In Denmark, Thales now owns 100% of the "East-west Consortium" contracted for a nationwide travel card (Danish: "Rejsekort").

In India, Thales was selected in December 2014 by the New Delhi Metro Rail Corporation (DMRC) to deliver a completely automatic fare collection system, as well as ticketing equipment. Thales has also been contracted by Hyderabad Metro Rail since 2017 to provide train control automation and communication services for the metro in Hyderabad.

In 2014, the company was tasked with equipping the public transport system of Bordeaux, France, with a contactless ticketing and revenue collection system, to be installed by February 2017. However, due to delays, the system is not expected to be operational until 2019.

In Singapore, Thales was involved in a train collision resulting from a compatibility issue between the old signalling system's interface, and the new one. The accident resulted in 38 minor injuries. A similar incident would occur in March 2019 in Hong Kong on the Tsuen Wan line.

In Vietnam, the company was awarded a €265 million contract in 2017 to deliver the telecommunications system for the currently constructed Line 3 of the Hanoi metro. Running behind schedule by one year, the metro line is stated to be launched in 2023.

In Turkey, the Thales team has delivered the first High Speed Line in the country in 2009, and has completed more than  of the Ankara Istanbul High Speed Line.

Other activities 
Thales is also a major manufacturer of in-flight entertainment systems on board airliners. Thales' primary competitors in this area of business include Panasonic Avionics Corporation, Rockwell Collins, and LiveTV (originally owned by JetBlue, now owned by Thales).

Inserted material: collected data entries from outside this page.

/-- The lowest and the highest reserved code, and the two beside the first block of codes. -/
theorem test_witness_ReservedOpselRaisesIllegalOperation :
    ∀ c ∈ ([0x00, 0x05, 0xFF] : List (BitVec 8)),
      (st [] [.issue { opsel := c }]).pending = [.issue { opsel := c }] ∧
      c.toNat ∉ [0x01, 0x02, 0x03, 0x04, 0x10, 0x11, 0x12, 0x13, 0x14, 0x18, 0x19, 0x20, 0x21, 0x22, 0x23, 0x28,
        0x29, 0x30, 0x31, 0x40, 0x41, 0x42] ∧
      outOf (step (st [] [.issue { opsel := c }])) = some (.fault .illegalOperation) := by decide

theorem test_witness_StepWaitsForTheHost : st.pending = [] := rfl

/-- One state for each clause. -/
theorem test_witness_SnapReadStopsExactlyWhileInvalid :
    ((st [] [.readSnap]).pending = [.readSnap] ∧ (st [] [.readSnap]).snap.valid = false) ∧
    ({ st [] [.readSnap] with snap := snapP2 }).pending = [.readSnap] ∧
    ({ st [] [.readSnap] with snap := snapP2 }).snap.valid = true := by decide

theorem test_witness_HostCallLeavesBlockAlone :
    (st [] [.drive [0xFD], .reset]).pending = [.drive [0xFD], .reset] := by decide

theorem test_witness_ResetMoveRestoresRegisters :
    (st [] [.reset, .readSnap]).pending = [.reset, .readSnap] := by decide

/-! ### Witnesses: the BCD unit, the encoder and the decoders -/

/-- Both digits at 9, then each just above. -/
theorem test_witness_Pack2PacksDigitsOrRaises :
    outOf (exec (.pack2 9 9) st) = some (.byte 0x99) ∧
    outOf (exec (.pack2 10 0) st) = some (.fault .valueOutOfRange) ∧
    outOf (exec (.pack2 0 10) st) = some (.fault .valueOutOfRange) := by decide

theorem test_witness_Unpk2OfPack2 : outOf (exec (.unpk2 0x99) st) = some (.digits 9 9 true) := by decide

/-- The two ends of the range, and just outside each. -/
theorem test_witness_EnckhzEncodesOrRaises :
    outOf (exec (.enckhz 0) st) = some (.payload ⟨0x00, 0x00, 0x00, 0x00, 0x00⟩) ∧
    outOf (exec (.enckhz 99999) st) = some (.payload ⟨0x00, 0x90, 0x99, 0x99, 0x00⟩) ∧
    outOf (exec (.enckhz (-1)) st) = some (.fault .valueOutOfRange) := by decide

/-- Every nibble 9, and the dropped nibble at 10. -/
theorem test_witness_Dec5WeighsNibblesOrRaises :
    (∀ b ∈ ([0x99, 0x99, 0x99, 0x99, 0x99] : List Byte), b.toNat / 16 ≤ 9 ∧ b.toNat % 16 ≤ 9) ∧
    outOf (exec (.dec5 ⟨0x99, 0x99, 0x99, 0x99, 0x99⟩) st) = some (.freq 999999999) ∧
    (∃ b ∈ ([0x00, 0x00, 0x00, 0x00, 0xA0] : List Byte), 9 < b.toNat / 16 ∨ 9 < b.toNat % 16) ∧
    outOf (exec (.dec5 ⟨0x00, 0x00, 0x00, 0x00, 0xA0⟩) st) = some (.fault .malformedResponse) := by decide

/-- The largest kHz value, with nothing before it. -/
theorem test_witness_KhzRoundTrip :
    st.cfg.freqMinLen ≤ ([] : List Byte).length + 6 ∧
    outOf (exec (.decfrq [0x00, 0x90, 0x99, 0x99, 0x00, 0xFD]) st) = some (.freq 9999900) := by decide

theorem test_witness_BcdUnitIsInjective :
    pack2 9 9 = pack2 9 9 ∧ enckhz 99999 = enckhz 99999 ∧ exec (.unpk2 0xFF) st = exec (.unpk2 0xFF) st ∧
    outOf (exec (.unpk2 0xFF) st) = some (.digits 15 15 false) :=
  ⟨rfl, rfl, rfl, by decide⟩
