-- ==== Sys2Proof/Machine/Dispatch.lean ====
section
/-! DEFINITION. One arm for each command (30_encoding R87). -/

namespace Sys2Proof.Machine

def exec (i : Instr) (s : State) : Host.Outcome State Fault Refusal :=
  match i with
  | .nop => Sys2Proof.Machine.execNop s
  | .errclr => Sys2Proof.Machine.execErrclr s
  | .srst => Sys2Proof.Machine.execSrst s
  | .decompD => Sys2Proof.Machine.execDecompD s
  | .decompS => Sys2Proof.Machine.execDecompS s
  | .kest => Sys2Proof.Machine.execKest s
  | .gld => Sys2Proof.Machine.execGld s
  | .mulr => Sys2Proof.Machine.execMulr s
  | .bsel => Sys2Proof.Machine.execBsel s
  | .shortest => Sys2Proof.Machine.execShortest s
  | .dnorm => Sys2Proof.Machine.execDnorm s
  | .digits => Sys2Proof.Machine.execDigits s
  | .pcalc => Sys2Proof.Machine.execPcalc s
  | .rndp => Sys2Proof.Machine.execRndp s

end Sys2Proof.Machine
end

Thales also produces and installs ticketing and communications systems for public transportation via its ticketing and revenue collection division. In November 2016, Thales announced its intention to divest from its transport ticketing, revenue collection, road toll and car park management business. The company entered into negotiations with Paris-based Latour Capital, but the negotiations ended in 2017 after Latour Capital announced this business was "not aligned closely enough with its investment priorities." After subsequent talks with Chinese investors failed, Thales abandoned the divestment.

Thales international 
Thales' international subsidiaries generated 52% of the company's revenue in 2008, with Thales UK being the largest of these accounting for 13% of group revenue. Its large presence in the UK (largely as a result of the Racal acquisition) has resulted in several high-profile contracts.

Thales has offices in:
 Africa: South Africa, Egypt, Morocco.
 Asia: Oman, Saudi Arabia, United Arab Emirates, Qatar, Pakistan, India, China, Hong Kong, South Korea, Singapore, Japan, Vietnam, Taiwan
 Europe: Norway, United Kingdom, Netherlands, Germany, Belgium, France, Switzerland, Austria, Romania, Poland, Italy, Spain, Portugal, Hungary, Turkey
 Oceania: Australia
 North America: Canada, Mexico, United States
 South America: Brazil, Argentina, Dominican Republic.

Products 

 Watchkeeper WK450 drone
 TopSky air traffic control system
 Search Master and Ocean Master radars
 Bushmaster armoured vehicle
 F88 Austeyr assault rifle
 Hawkei armoured car
 Goalkeeper CIWS
 Line of Sight Communication Systems
 Starstreak missile
 Crotale missile
 Ground Master 400
 Ground Master 200
 Ground Master 200 Multi Mission
 Jamming Systems
 SelTrac
 Data Protection on Demand
 AVANT In-Flight Entertainment System
Connectivity

 Full motion simulator for the Scout Armoured Vehicle

 SOSNA-U Thermal Sight (used on Russian T-72B3 and T-80BVM tanks)

Financial information 
As of December 2020, Thales' major shareholders are the French state (25.68%) and Dassault Aviation (24.62%).

Controversies

Greater Manchester
A High Court case decided in 2012 between Thales (supplier of Greater Manchester's tram management system)  and Transport for Greater Manchester (TGM) considered the operation of an audit clause in a contract, and the extent to which a supplier must comply with this. Thales had submitted claims for increased costs and for extensions to the time allowed for delivery of the system. TGM made various requests for documents intended to better help assess their claims. The Court instructed Thales to supply the requested documents.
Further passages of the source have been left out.